Transcription factor binding can create focal changes to chromatin architecture such that nucleosomes are displaced and the surrounding DNA becomes more physically accessible (‘open’). Information about chromatin accessibility can then be used to infer binding of individual transcription factors by looking for small regions that are protected (‘footprints’) relative to the more accessible flanking regions. Some of the first genome-wide maps of open chromatin regions in human pancreatic islets used formaldehyde-assisted isolation of regulatory elements (FAIRE-seq) [19] or DNase I digestion coupled to DNA sequencing (DNase-seq) [20]. By comparing these data to maps from other cell types, these studies identified islet-specific open chromatin regions that coincided with evolutionarily conserved binding sites for key islet transcription factors near to genes of critical importance in pancreatic islets (e.g. PDX1 and NKX6-1).

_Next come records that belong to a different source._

-- ==== Sys2Proof/Laws/TraceHost.lean ====
section
/-! SUPPORT. What the operations of a module may do to the audit log, the sent messages, the waiting commands and the
identity: the shared operations, the host port, time and the key store. Each law says that the operation only appends to them. -/

set_option linter.unusedVariables false
set_option linter.unusedSimpArgs false
set_option linter.unusedTactic false
set_option linter.unreachableTactic false
set_option linter.unnecessarySeqFocus false

namespace Sys2Proof.Laws
open Sys2Proof.Machine

variable {r : Trace}


@[simp↓] theorem grow_fold {s : State} : Grow r ⟨s.aud, s.out, s.pending, s.ident⟩ ↔ Ext r s := Iff.rfl

@[simp↓] theorem ext_mk {epoch order ident host par lane prog model slv perc afe fed stn pts fio can net time key aud pair
    pwr rst drip past edge latch pending out free} :
    Ext r (State.mk epoch order ident host par lane prog model slv perc afe fed stn pts fio can net time key aud pair
      pwr rst drip past edge latch pending out free) ↔ Grow r ⟨aud, out, pending, ident⟩ := Iff.rfl

@[simp↓] theorem grow_sent {a o p i m} (h : Grow r ⟨a, o, p, i⟩) : Grow r ⟨a, m :: o, p, i⟩ := .sent m h
@[simp↓] theorem grow_recorded {a o p i x} (h : Grow r ⟨a, o, p, i⟩) : Grow r ⟨AuditSt.push a x, o, p, i⟩ := .recorded x h
@[simp↓] theorem grow_applied {a o p i e} (h : Grow r ⟨a, o, p, i⟩) :
    Grow r ⟨{ a with appliedEpoch := e }, o, p, i⟩ := .applied e h
@[simp↓] theorem grow_booted {a o p i v} (h : Grow r ⟨a, o, p, i⟩) :
    Grow r ⟨a, o, p, { i with fw := v }⟩ := .booted v h

@[simp↓] theorem ext_ite {c : Prop} [Decidable c] {x y : State} (hx : Ext r x) (hy : Ext r y) :
    Ext r (if c then x else y) := by split <;> assumption

@[simp↓] theorem ext_ite_fst {α : Type} {c : Prop} [Decidable c] {x y : State × α} (hx : Ext r x.1) (hy : Ext r y.1) :
    Ext r (if c then x else y).1 := by split <;> assumption

@[simp↓] theorem ext_foldl {α : Type} {l : List α} {f : State → α → State} {s : State} (h : Ext r s)
    (hf : ∀ a x, Ext r a → Ext r (f a x)) : Ext r (l.foldl f s) := by
  induction l generalizing s with
  | nil => exact h
  | cons x l ih => exact ih (hf _ _ h)

theorem extOut_next {s : State} (h : Ext r s) : ExtOut r (.next s) := ⟨s, rfl, h⟩
@[simp↓] theorem extOut_next_iff {s : State} : ExtOut r (.next s) ↔ Ext r s :=
  ⟨fun ⟨_, e, h⟩ => by cases e; exact h, extOut_next⟩

theorem extends_reject (n : Nat) : (reject n).Extends := fun _ _ h => h
@[simp↓] theorem extends_mk {st de : Nat} {hd : U32} {da : List Byte} {f : State → State} :
    (Verdict.mk st de hd da f).Extends ↔ ∀ r t, Ext r t → Ext r (f t) := Iff.rfl
@[simp↓] theorem ext_reject {n : Nat} {t : State} : Ext r ((reject n).act t) ↔ Ext r t := Iff.rfl
@[simp↓] theorem extends_ite {c : Prop} [Decidable c] {v w : Verdict} (hv : v.Extends) (hw : w.Extends) :
    (if c then v else w).Extends := by split <;> assumption
@[simp↓] theorem extends_reject' (n : Nat) : (reject n).Extends := extends_reject n

theorem ext_foldl_fst {α β : Type} {l : List α} {f : State × β → α → State × β} {s : State × β} (h : Ext r s.1)
    (hf : ∀ a x, Ext r a.1 → Ext r (f a x).1) : Ext r (l.foldl f s).1 := by
  induction l generalizing s with
  | nil => exact h
  | cons x l ih => exact ih (hf _ _ h)

theorem ext_withSect {α : Type} {s : State} {v : Option α} {f : State → α → State} (h : Ext r s)
    (hf : ∀ s x, Ext r s → Ext r (f s x)) : Ext r (s.withSect v f) := by
  unfold State.withSect; split
  · exact hf _ _ h
  · exact h

@[simp↓] theorem ext_State_setPv (s : State) (id : Nat) (idx : Nat) (v : PVal) (h : Ext r s) :
    Ext r (State.setPv s id idx v) := by
  unfold State.setPv
  first
  | (simp (contextual := true) (maxDischargeDepth := 40) [h]; done)
  | ((repeat' split) <;> first | assumption | (simp (contextual := true) (maxDischargeDepth := 40) [h]; done) | ((simp (contextual := true) (maxDischargeDepth := 40) [h]) <;> (repeat' split) <;> simp (contextual := true) (maxDischargeDepth := 40) [h]))

@[simp↓] theorem ext_State_emit (s : State) (m : OutMsg) (h : Ext r s) :
    Ext r (State.emit s m) := by
  unfold State.emit
  first
  | (simp (contextual := true) (maxDischargeDepth := 40) [h]; done)
  | ((repeat' split) <;> first | assumption | (simp (contextual := true) (maxDischargeDepth := 40) [h]; done) | ((simp (contextual := true) (maxDischargeDepth := 40) [h]) <;> (repeat' split) <;> simp (contextual := true) (maxDischargeDepth := 40) [h]))

@[simp↓] theorem ext_State_sendMsix (s : State) (v : Nat) (h : Ext r s) :
    Ext r (State.sendMsix s v) := by
  unfold State.sendMsix
  first
  | (simp (contextual := true) (maxDischargeDepth := 40) [h]; done)
  | ((repeat' split) <;> first | assumption | (simp (contextual := true) (maxDischargeDepth := 40) [h]; done) | ((simp (contextual := true) (maxDischargeDepth := 40) [h]) <;> (repeat' split) <;> simp (contextual := true) (maxDischargeDepth := 40) [h]))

Subsequently, Pasquali and colleagues identified a subclass of open chromatin regions (which they referred to as C3 regions) enriched for enhancer-associated histone marks, bound by multiple key islet transcription factors, and in long-range physical interactions with nearby islet-specific gene promoters [21]. In recent years, a new open chromatin profiling method, the assay for transposase-accessible chromatin sequencing (ATAC-seq) [22], has enabled more routine analysis of scarce samples, such as human pancreatic islets, because of its lower minimum sample size (Fig. 2a). Recent islet ATAC-seq analyses identified significant enrichment for type 2 diabetes GWAS SNPs within the footprints of transcription factors belonging to the regulatory factor X (RFX) family [23]. Interestingly, for all nine SNPs found across five independent loci, the risk alleles disrupted highly preferred bases within the RFX motifs, suggesting a model in which cumulative disruption of RFX binding sites leads to increased risk of type 2 diabetes. Notably, mutations in the DNA-binding domain of RFX6 result in Mitchell–Riley syndrome, an autosomal recessive neonatal form of diabetes [24].

Fig. 2

Pinpointing individual cis-regulatory elements within broader regulatory regions. (a) Open chromatin regions can be identified by DNase-seq or ATAC-seq. Motif analysis within open chromatin regions may identify bound cognate transcription factors. Here we have shown how searching a transcription factor binding site motif database for the motifs identified in the open chromatin region can nominate a motif associated with a specific transcription factor. (b) Expression quantitative loci (eQTL) analyses, which use statistical associations between genetic variation and gene expression at a population level, can identify variants that influence expression of downstream target genes, for example, by activating or disrupting transcription factor binding sites. In this example, the blue ‘C’ allele disrupts the red motif and is associated with decreased expression of the hypothetical target ‘gene X’. This figure is available as part of a downloadable slideset

Compared with analysis of histone marks, open chromatin analyses (especially ATAC-seq) have a higher resolution, permitting the identification of specific transcription factor motifs that may be systematically altered by risk alleles. These findings represent a higher-resolution form of convergence: not only are islet enhancers enriched for overlap with type 2 diabetes GWAS variants, but the specific RFX motifs within these larger islet enhancers are systematically disrupted by risk alleles. The next step towards identifying the putative target gene of the regulatory motif can be accomplished with expression quantitative trait loci (eQTL) studies, which look at population-level statistical associations between gene expression and genetic variation to assign SNPs to target genes (Fig. 2b). Several such studies have been conducted across diverse and diabetes-relevant human tissues, such as adipose tissue, islets, liver and skeletal muscle [23, 25,26,27,28], and larger emerging studies promise to be a valuable sources of eQTLs. Additional layers of regulatory annotation could reveal additional signatures of convergence.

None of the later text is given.